Find the string "given" in the records. Copy every line it appears in.

▶ Listed entries
......

-- ==== Sys2Proof/Tests/Slice0.lean ====
section
/-! SUPPORT. Tests of the model (expected results are the spec's own: R82 for words, 95_test_vectors.md for values; the row is
named in each docstring), and for each obligation with hypotheses a witness that something meets them. -/

namespace Sys2Proof.Tests

set_option Elab.async false

open Sys2Proof Sys2Proof.Machine

/-! ## Helpers -/

/-- The rational `q` on a lane. -/
def val (q : Rat) : Val := NumR.lit q

/-- Lanes `N`, `D0`, `D1`, `D2`, with `D3 = 0`. -/
def lanes (n : I32) (d0 d1 d2 : Rat) : Lanes := { n := n, d0 := val d0, d1 := val d1, d2 := val d2, d3 := val 0 }

/-- Lanes `D0` to `D3`. -/
def lanes4 (d0 d1 d2 d3 : Rat) : Lanes := { n := 0#32, d0 := val d0, d1 := val d1, d2 := val d2, d3 := val d3 }

/-- The state after one command. -/
def send (s : State) (w : CmdWord) (l : Lanes) : State :=
  match step { s with inbox := [.command ⟨w, l⟩] } with
  | .next t => t
  | .fault _ => s
  | .refused _ => s

/-- The response to one command. -/
def answer (s : State) (w : CmdWord) (l : Lanes) : Option Response := (send s w l).rsp

/-- A response with `ERR = OK` and only `Q` not zero. -/
def okQ (q : Rat) : Option Response := some ⟨val q, 0#32, false, .ok⟩

/-- A response with an error code that ends the command. -/
def errs (e : Err) : Option Response := some ⟨val 0, 0#32, false, e⟩

/-- Whether the response has `ERR = OK` and its `Q` lies between two rationals. -/
def near (s : State) (w : CmdWord) (l : Lanes) (lo hi : Rat) : Bool :=
  match answer s w l with
  | none => false
  | some r =>
    match NumR.enclose r.q with
    | none => false
    | some x => decide (lo ≤ x.lo) && decide (x.hi ≤ hi) && decide (r.err = .ok)

/-- Instrument 0 of program P1: an ADSR envelope and one square term at `SEMI = -36`. -/
def squareInstr : InstrRegs :=
  { InstrRegs.reset 4 with
    vol := val (1 / 2), att := val 1, dec := val 1, sus := val (1 / 2), rel := val 2, start := val 1,
    terms := { TermRegs.reset with tctl := 10#32, weight := val 1, semi := 0xFFFFFFDC#32 } :: List.replicate 3 TermRegs.reset }

/-- An instrument with one term of kind SAWD (vectors V14, V15). -/
def sawInstr : InstrRegs :=
  { InstrRegs.reset 4 with
    vol := val 1, sus := val 1, start := val 1,
    terms := { TermRegs.reset with tctl := 12#32, weight := val 1, semi := 0xFFFFFFDC#32 } :: List.replicate 3 TermRegs.reset }

/-- After reset, with the two instruments in the table. -/
def programmed : State := (State.reset.setInstr 0 squareInstr).setInstr 2 sawInstr

/-- The note of the spec's pool examples. -/
def heldNote : SlotRegs := { sflags := 3#32, nid := 0#32, ont := val 10, offt := val 0, sinstr := 0#32 }

/-- A note with the null reference (vector K3). -/
def nullNote : SlotRegs := { sflags := 3#32, nid := 7#32, ont := val 1, offt := val 0, sinstr := 0xFF#32 }

/-- The programmed block with a held note in slot 0 and a null note in slot 2. -/
def playing : State := (programmed.setSlot 0 heldNote).setSlot 2 nullNote

/-- The block with a filter unit 0 of `ALPHA = 1/2`, `PREV = p`. -/
def filtering (p : Rat) : State :=
  State.reset.setFilt 0 { alpha := val (1 / 2), prev := val p, srate := val 1, cutoff := val 3 }

/-- A block of two slots, both taken (program P4). -/
def fullPool : State :=
  { State.resetOf { Config.cfg with nslots := 2 } with slots := [heldNote, nullNote] }

/-! ## Well-formedness: an ill-formed term for each check -/

theorem test_ill_formed_y :
    Instr.wellFormed (.oscSin 65536) = false ∧ Instr.wellFormed (.oscTri 65536) = false ∧
    Instr.wellFormed (.oscSqr 65536) = false ∧ Instr.wellFormed (.oscSawa 65536) = false ∧
    Instr.wellFormed (.oscSawd 65536) = false ∧ Instr.wellFormed (.oscNoise 65536) = false ∧
    Instr.wellFormed (.rd 65536) = false ∧ Instr.wellFormed (.wr 65536) = false := by decide

theorem test_ill_formed_x :
    Instr.wellFormed (.env 256) = false ∧ Instr.wellFormed (.fltInit 256) = false ∧
    Instr.wellFormed (.fltSetf 256) = false ∧ Instr.wellFormed (.fltLp 256) = false ∧
    Instr.wellFormed (.fltHp 256) = false ∧ Instr.wellFormed (.voice 256) = false ∧
    Instr.wellFormed (.addnote 256) = false ∧ Instr.wellFormed (.noteoff 256) = false := by decide
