/-- The LEND computation of R265 for the epoch that begins: what each slice lends, the levels L(x), each claimant's g, and what R266 judges once. `sv` are the
scrubber's rates, fixed for the epoch (04 R92). -/
def State.lendGrant (s : State) (sv : Tbl Nat) : State :=
  let s := if s.lend then
    let xs := List.range 33
    let lent : Tbl Nat := xs.foldl (fun t x => s.slices.foldl (fun t d =>
      tset (dflt 0) t (lendKey x d.slice) (s.lendNext x d.slice)) t) []
    let lentBy := fun (x n : Nat) => tget (dflt 0) lent (lendKey x n)
    -- pools and own in eighths of the resource's unit
    let pool := fun x =>
      let given := lsum (s.slices.map (fun d => if 8 ≤ x && x < 25 then 8 * lentBy x d.slice else s.ownOf x d.slice * lentBy x d.slice))
      if x < 8 then 8 * s.unreserved x + given - ceilDiv (8 * tget (dflt 0) sv x) scrubUnit
      else 8 * (totalOf x - lsum (s.slices.map (fun d => s.ownOf x d.slice))) + given
    let claimants := fun x => s.slices.filter (fun d => (tget (dflt EpochAcc.init) s.bwr.acc d.slice).claims.contains x)
    let level := fun x =>
      let own := lsum ((claimants x).map (fun d => s.ownOf x d.slice))
      (List.range 8).foldl (fun m l => if l * own ≤ pool x then l else m) 0
    let claimsOf := fun (n : Nat) => (tget (dflt EpochAcc.init) s.bwr.acc n).claims
    let grant : Tbl Nat := s.slices.foldl (fun t d =>
      let c := claimsOf d.slice
      tset (dflt 0) t d.slice (if c.isEmpty then 0 else c.foldl (fun m x => min m (level x)) 7)) []
    let bo : Tbl (List Nat) := s.slices.foldl (fun t d => tset (dflt []) t d.slice (claimsOf d.slice)) []
    { s with bwr := { s.bwr with lent := lent, grant := grant, borrowOn := bo, scrubV := sv,
                                 idlePos := s.idleNow s.bwr.usedPos, idleGrant := s.idleNow s.bwr.usedGrant, offered := [] } }
  else s.noLend
  { s with bwr := { s.bwr with usedPos := [], usedGrant := [] } }

/-! ## Fold cycles and husk grants (08 R163, 09 R203, R266) -/

/-- Cycles a fold position has in a tick: every 16th of 512 FCLK cycles, 384 when CAPPED, of which the cap level leaves 8 − c in each 8 (R263). -/
def State.posCycles (s : State) : Nat := (if s.bwr.capped then 3 else 4) * (8 - s.bwr.cap)

/-- Bytes a position's grant lets through in a tick and direction (09 R203, R263). -/
def State.grantBytes (s : State) : Nat := 4 * (8 - s.bwr.cap)

/-- The lent cycles or bytes a slice may be offered in the whole epoch (R266): g/8 of its own on the resource, if it claims it. -/
def State.lendDue (s : State) (x n per : Nat) : Nat := s.borrowOf x n * s.ownOf x n * per * 4000 / 8

/-- The position an idle one offers to: the first, counting upward from j + 1 and wrapping among `size` positions from `base`, whose owner has work ready (R163,
R203, R266). -/
def State.offerTo (s : State) (x base size per p : Nat) : Option Nat :=
  ((List.range size).map (fun i => base + (p - base + 1 + i) % size)).findSome? (fun q =>
    let n := s.posOwner q
    if n < 64 && decide (tget (dflt 0) s.bwr.offered (lendKey x n) < s.lendDue x n per) then some n else none)
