/-- POD_EVICT, or an eviction to make room (no command), at its stamp (R198, R208). A RESIDENT_T0 pod leaves the shelf first; a PINNED one never leaves T0 so, and its
POD_EVICT ends with BAD_FIELD (DEDUCED, log 76). -/
def State.podEvict (s : State) (sl h : Nat) (discard : Bool) (cmd : Option CmdRef) : State :=
  match s.pod sl h with
  | none => s.finish cmd Status.badField (dtl 0x0C 0) []
  | some p =>
    let fetching := s.pcm.fetches.any (fun f => f.sl == sl && f.pod == h)
    if p.life == .retired then s.finish cmd Status.badField (dtl 0x0C 0) []
    else if p.res == .absent then s.finish cmd Status.okEmpty 0 []
    else if cmd.isNone && (p.res != .t1 || p.unsaved || s.bindings sl h != 0 || p.life == .stepping || s.podHeld sl h || fetching) then s
    else if p.res == .pinned then s.finish cmd Status.badField (dtl 0x0C 0) []
    else if p.unsaved && !discard then s.finish cmd Status.badField (dtl 0x10 0) []
    else if p.rebased then s.podClose sl h true cmd
    else if s.podHeld sl h || fetching then
      let w : PodWait := ⟨sl, h, 0, if discard then 1 else 0, 0, 0, 0, cmd⟩
      { s with pcm := { s.pcm with waits := s.pcm.waits ++ [w] } }
    else if p.res == .t0 then ((s.dropShelf sl h).podEv sl h PodW.evict [if discard then 1 else 0] cmd).retryPromos sl
    else ((s.toAbsent sl h).finish cmd Status.ok 0 []).startHeads

/-- Whether a STEP of a pod runs, or a REBASE of it has started. -/
def State.stepsNow (s : State) (sl h : Nat) : Bool :=
  s.fld.passes.any (fun p => p.sl == sl && p.kind == .step && p.st == .running && p.pods.contains h)
    || s.pcm.jobs.any (fun j => j.sl == sl && j.pod == h && j.rebase && j.started)

/-- A transition of R198 takes effect; those of STEP and REBASE are in FoldOps. -/
def State.podEffect (s : State) (sl h what : Nat) (args : List Nat) (cmd : Option CmdRef) : State :=
  if what = PodW.opened then s.podOpen sl h args cmd
  else if what = PodW.fetch then
    (match s.pod sl h with
      | some p =>
        if p.res == .absent && p.life != .retired then
          let r := s.addFetch sl h false false cmd
          if r.2 then r.1 else (s.finish cmd Status.queueFull 0 []).failWaits sl h Status.queueFull 0 Status.queueFull
        else s
      | none => s)
  else if what = PodW.fetched then s.podFetched sl h
  else if what = PodW.promoted then s.podPromoted sl h
  else if what = PodW.pin then s.podPin sl h cmd
  else if what = PodW.stepping then
    (if s.stepsNow sl h then s.modPod sl h (fun p => if p.life == .retired || p.life == .frozen then p else { p with life := .stepping }) else s)
  else if what = PodW.trained then
    (match s.pcm.fetches.find? (fun f => f.sl == sl && f.pod == h && f.secT), s.pod sl h with
      | some f, some p =>
        let plain := s.openSection sl f.header f.bytes true (huskTlen f.header)
        let p := p.contentT f.header plain
        (((s.setPod sl h (some p)).dropFetch sl h true).finish f.cmd Status.ok 0 p.openResult).settlePods sl
      | _, _ => s)
  else if what = PodW.failed then s.podFailed sl h (args.getD 2 0 == 1) (args.getD 0 0) (args.getD 1 0)
  else if what = PodW.unshelved then
    (match s.pod sl h with
      | some p =>
        -- an eviction to make room (argument 1) spares a pod that something has come to hold (R208)
        if p.res == .t0 then (if args.getD 0 0 == 1 && s.podHeld sl h then s.retryPromos sl else (s.dropShelf sl h).retryPromos sl)
        else if p.res == .pinned && args.getD 0 0 != 1 then
          -- a pinned pod whose shelf copy is gone is RESIDENT_T1 and promoted again where it fits
          ((s.modPod sl h (fun p => { p with shelf := [], res := .t1, pinWant := true })).promote sl h).1
        else s.retryPromos sl
      | none => s.retryPromos sl)
  else if what = PodW.unpin then
    (match s.pod sl h with
      | none => s.finish cmd Status.badField (dtl 0x0C 0) []
      | some p => if p.life == .retired then s.finish cmd Status.badField (dtl 0x0C 0) []
          else if p.res != .pinned then s.finish cmd Status.okEmpty 0 []
          else (s.modPod sl h (fun p => { p with res := if p.shelf.isEmpty then .t1 else .t0, pinWant := false })).finish cmd Status.ok 0 [])
  else if what = PodW.evict then s.podEvict sl h (args.getD 0 0 == 1) cmd
  else if what = PodW.close then s.podClose sl h (args.getD 0 0 == 1) cmd
  else s

/-! ## Slots and experts (R215–R217) -/

def slotKey (sl slot : Nat) : Nat := sl * 256 + slot
def expertKey (sl layer spare : Nat) : Nat := (sl * 65536 + layer) * 16 + spare

/-- A claim taken in its place (R216); slot 256 names any free slot. -/
def State.claimEffect (s : State) (sl : Nat) (expert : Bool) (layer slot h : Nat) (cmd : Option CmdRef) : State :=
  match s.pod sl h with
  | none => s.finish cmd Status.badField (dtl 0x0C 0) []
  | some p =>
    if p.life == .retired then s.finish cmd Status.badField (dtl 0x0C 0) []
    else if expert then
      let k := expertKey sl layer slot
      if (tget (dflt none) s.pcm.experts k).isSome then s.finish cmd Status.slotBusy slot []
      else
        let img := (s.baseOf sl p.baseId).getD 0
        match (s.image img).spares.find? (fun e => e.layer == layer && e.spare == slot), p.layers.find? (fun l => l.layerNo == layer) with
        | some sp, some l =>
          if !l.xexp || !l.targets.all (fun t => decide (sp.first ≤ t.firstTix) && decide (t.firstTix + t.tiles ≤ sp.first + sp.tiles)) then s.finish cmd Status.badField (dtl 0x10 0) []
          else ({ s with pcm := { s.pcm with experts := tset (dflt none) s.pcm.experts k (some h) } }).finish cmd Status.ok 0 (leBytes 1 slot)
        | none, _ => s.finish cmd Status.badField (dtl 0x12 0) []
        | _, _ => s.finish cmd Status.badField (dtl 0x10 0) []
    else
      let free := (List.range 256).find? (fun i => (tget (dflt none) s.pcm.slots (slotKey sl i)).isNone)
      match (if slot = 256 then free else if (tget (dflt none) s.pcm.slots (slotKey sl slot)).isNone then some slot else none) with
      | none => s.finish cmd Status.slotBusy (if slot = 256 then 0x100 else slot) []
      | some i =>
        let s := { s with pcm := { s.pcm with slots := tset (dflt none) s.pcm.slots (slotKey sl i) (some h) } }
        (s.finish cmd Status.ok 0 (leBytes 1 i)).wantPod sl h

/-- A release in its place (R215, 20 R439). -/
def State.releaseEffect (s : State) (sl : Nat) (expert : Bool) (layer slot : Nat) (cmd : Option CmdRef) : State :=
  if expert then
    let k := expertKey sl layer slot
    if (tget (dflt none) s.pcm.experts k).isNone then s.finish cmd Status.okEmpty 0 []
    else ({ s with pcm := { s.pcm with experts := tset (dflt none) s.pcm.experts k none } }).finish cmd Status.ok 0 []
  else
    let k := slotKey sl slot
    if (tget (dflt none) s.pcm.slots k).isNone then s.finish cmd Status.okEmpty 0 []
    else ({ s with pcm := { s.pcm with slots := tset (dflt none) s.pcm.slots k none } }).finish cmd Status.ok 0 []

/-! ## Commits and slices (R210, R221) -/

/-- Live passes take their remaining windows of a pod from T1 (R210). -/
def State.modPass' (s : State) (sl h : Nat) : State :=
  { s with fld := { s.fld with passes := lmod s.fld.passes (fun p => p.sl == sl && p.shelfSrc.contains h) (fun p => { p with shelfSrc := p.shelfSrc.filter (· != h) }) } }

/-- The shelf units of departing positions are left: pods return to RESIDENT_T1, pinned ones stay pinned and are promoted again into what
remains, and live passes take the rest of their windows from T1 (R210). -/
def State.departShelf (s : State) (ps : List Nat) : State :=
  let gone := ps.flatMap (fun p => (List.range 28).map (fun i => 28 * p + i))
  let hit := s.pcm.pods.filterMap (fun e => e.2.bind (fun p => if p.shelf.any (fun u => gone.contains u) then some (e.1 / 2 ^ 32, e.1 % 2 ^ 32, p.res) else none))
  hit.foldl (fun s e =>
    let (sl, h, r) := e
    let s := (s.dropPromo sl h).modPass' sl h
    if r == .pinned then ((s.modPod sl h (fun p => { p with shelf := [] })).promote sl h).1
    else if r == .t0 then s.podEv sl h PodW.unshelved [] none
    else (s.modPod sl h (fun p => { p with shelf := [] })).promote sl h |>.1) s

/-- A destroyed slice's pods, bindings, roots and fetches are gone (R221). -/
def State.dropPods (s : State) (sl : Nat) : State :=
  let cmds := (s.pcm.fetches.filter (fun f => f.sl == sl)).map Fetch.cmd ++ (s.pcm.jobs.filter (fun j => j.sl == sl)).map PodJob.cmd
    ++ (s.pcm.waits.filter (fun w => w.sl == sl)).map PodWait.cmd
  let s := cmds.foldl (fun s c => s.finish c Status.faulted sl []) s
  let s := s.dropAccs (fun a => a.sl == sl && (a.use == .huskF || a.use == .huskT || a.use == .huskPut))
  { s with pcm := { s.pcm with
    pods := s.pcm.pods.filter (fun e => e.1 / 2 ^ 32 != sl), fetches := s.pcm.fetches.filter (fun f => f.sl != sl),
    jobs := s.pcm.jobs.filter (fun j => j.sl != sl), waits := s.pcm.waits.filter (fun w => w.sl != sl),
    promos := s.pcm.promos.filter (fun p => p.1 != sl), xfer := s.pcm.xfer.filter (fun e => e.1 / 2 ^ 32 != sl), slots := s.pcm.slots.filter (fun e => e.1 / 256 != sl),
    experts := s.pcm.experts.filter (fun e => e.1 / 16 / 65536 != sl), roots := s.pcm.roots.filter (fun e => e.1 / 2 != sl) } }

/-! ## The rows -/

/-- Units a fetch's section needs. -/
def Fetch.units (f : Fetch) : Nat :=
  if f.secT then unitsT (huskTlen f.header) else unitsF (huskFlen f.header - 256 * huskLayers f.header)

/-- Whether a STEP or a POD_PUT, or a REBASE that has started, holds a pod's section T (R208). -/
def State.trainHeld (s : State) (sl h : Nat) : Bool :=
  s.fld.passes.any (fun p => p.sl == sl && p.kind == .step && p.pods.contains h)
    || s.pcm.jobs.any (fun j => j.sl == sl && j.pod == h && (!j.rebase || j.started))

/-- Room made for a fetch (R208): section T runs of saved pods that no STEP or put holds are released; the rest of the room is made by evicting saved,
unbound, unheld RESIDENT_T1 pods, least recently used first, in class 6. -/
def State.makeRoom (s : State) (sl n : Nat) : State :=
  let s := ((s.podsOf sl).filter (fun e => !e.2.unsaved && e.2.train == 2 && !s.trainHeld sl e.1)).foldl (fun s e =>
    if n ≤ s.freeUnits sl then s
    else s.modPod sl e.1 (fun p => { p with train := 0, runT := (0, 0), theta := [], mom := [], var := [] })) s
  let vs := sortBy (fun a b => decide (a.2.used ≤ b.2.used)) ((s.podsOf sl).filter (fun e => e.2.res == .t1 && !e.2.unsaved
    && s.bindings sl e.1 == 0 && e.2.life != .stepping && !s.podHeld sl e.1 && !s.pcm.fetches.any (fun f => f.sl == sl && f.pod == e.1)))
  ((vs.foldl (fun (acc : State × Nat) e =>
    if n ≤ acc.2 then acc else (acc.1.podEv sl e.1 PodW.evict [0] none, acc.2 + e.2.run.2 + e.2.runT.2)) (s, s.freeUnits sl)).1).syncPodUse sl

......

▶ Result for this task
      let given := lsum (s.slices.map (fun d => if 8 ≤ x && x < 25 then 8 * lentBy x d.slice else s.ownOf x d.slice * lentBy x d.slice))
      if x < 8 then 8 * s.unreserved x + given - ceilDiv (8 * tget (dflt 0) sv x) scrubUnit
      else 8 * (totalOf x - lsum (s.slices.map (fun d => s.ownOf x d.slice))) + given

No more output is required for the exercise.